Burada yabancıdan nefret artık içselleşmiştir. Kendinden en küçük bir farklılığa tahammül edemez artık kişi, onun kodları değiştirilmiştir. Sağ radikal ile dinci radikal aynı noktaya varırlar bu konuda: Kendi ırklarından, kendi dinlerinden olmayan kişi ölüme layıktır. Radikallik en uç noktasına varmıştır. Dinci radikal intihar eylemi bile yaparken, kendisini kahraman olarak görür ve cennete gideceğinden emindir. Sağ radikal ise kendi eylemini yine kahraman olarak görür, o saf ırkını korumak için kendisini riske atmakta olan bir kahramandır kendi gözünde. Bütün radikaller bu kahramanlık tacıyla onurlandırılmak isterler. İşte onlar kendilerini feda etmektedirler. Aslında toplumda onlardan nefret eden büyük kesimi görmezler, bunun farkında bile değillerdir. İnsanlıktan çıktıklarını bile görmezler.

Öte yandan siyasal İktidarı elinde bulunan otorite de, böylesi kişiliklere ihtiyaç duyar, onları kendi siyasal iktidarın devamı için kullanır. Nazilerden günümüze Ortadoğu’daki totaliter rejimlere kadar bu böyledir. Siyasal iktidarlar, özellikle totaliter rejimlere sahip ülkelerde kendi radikal taraftarlarına yol verir, onları silahlandırır, ya da silahlanmalarına göz yumar. Bunları her zaman yedek güç olarak bir kenarda tutar. Bilir ki sadece asker ve polis, militer güç iktidarda kalmak için yeterli değildir. Halkı bölmek, birbirine kışkırtmak ve kendi fanatik taraftarlarını yaratmak durumundadır kendi açısından. Bunu da yaparken kendine acındırmanın yanısıra, mağdur rolü oynamak, tüm dünyanın kendi ülkelerini kıskandığını, düşmanlık yaptığını sık sık işler.

Din ve milliyetçilik bu politikaların ana iskeletini oluşturur. En güçlü manipülasyonlar bu simgeler üzerinde yapılır.

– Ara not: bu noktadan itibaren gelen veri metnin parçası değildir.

/-- The link a packet takes on from a router: dimension order, x first (R326); once a link is fenced every router follows its alternate table, which obeys the west-first
turn model (R327): west before all else, then any other direction that brings it nearer over a link not fenced (which of two is DESIGN CHOICE, log entry 103). -/
def State.meshNext (s : State) (at_ dst : Nat × Nat) : Option MeshDir :=
  if s.meshFenced = [] then (meshNearer at_ dst).head?
  else if dst.1 < at_.1 then some .west
  else (meshNearer at_ dst).find? (fun d => !s.meshFenced.contains (meshLink at_ d))

/-- FLIT_RETRY (R327): a double-bit error; again says that the flit had been asked for already. -/
def execFlitRetry (link : BitVec 8) (again : Bool) (s : State) : Out :=
  let k := link.toNat
  .next { s with meshRetry := fput s.meshRetry k (if again then fget 0 s.meshRetry k + 1 else 1) }

/-- LINK_FENCE (R327): 16 consecutive retries; every router switches to its alternate table, and the security core is notified. -/
def execLinkFence (link : BitVec 8) (s : State) : Out :=
  let k := link.toNat
  if fget 0 s.meshRetry k < 16 ∨ s.meshFenced.contains k then .next s else .next { s with meshFenced := s.meshFenced ++ [k], meshNotes := s.meshNotes ++ [k] }

end Sys2Proof.Machine
end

Böylelikle kişi içindeki şiddeti açığa çıkarırken, siyasal otoriteye sığındığı için bunun sonuçlarından zarar görmez ya da en az zarar görür. O kendisini siyasal otoritenin kucağında olmasına karşın kahraman olarak hissetmektedir. Aynen Hrant Dink’ı vuran katilin kendisini kahraman olarak gördüğü gibi. Hatta Emniyet’teyken sorguda polisler de ona sanki bir katil değil de, bir kahramanmış gibi davranmaktadırlar. Böylece kimlik sorunu yaşayan ve çocukluğundan gelen çatışmaları içinde barındıran, kendini değersiz hisseden kişi bir anda kendini feda ettiğini, vatansever bir eylem yaptığını düşünerek bazılarının gözünde ve kendi gözünde kahraman mertebesine yükselir. Aynı intihar eylemleri yapanların psikolojileri gibidir bu durum.

Bu kişilik, şiddeti kullandığı ve bir gruba, kuruma ya da  devlete, siyasal iktidara ölçüde kendisini kimlik sahibi ve değerli hissedecektir.

Erol Anar

[1] Arno Gruen: “Demokrasi Mücadelesi, Radikalizm, Şiddet ve Terör”, Çitlembik Yayınları, İstanbul, 1. Basım 2010, sayfa 83-84.

[2] Gruen, age, sayfa 20.

[3] Erich Fromm: “İtaatsizlik Üzerine Denemeler”, Çeviri: Ayşe Sayın, Yaprak Yayınları, İstanbul, 1987, sayfa 10.

[4] Gruen, age, sayfa 16.

One thought on “İtaat, Otorite ve Kendine Acındırmak

  1. Yazılarınızı ilgiyle okuyorum ..Bilgi paylaşıldıkça güzeldir.Sizde bunu yapıyorsunuz.Kaynakça göstermeniz benim için çok faydalı oluyor. Teşekkür ederim.

Leave a Reply

Your email address will not be published. Required fields are marked *

erol anar
error: Content is protected !!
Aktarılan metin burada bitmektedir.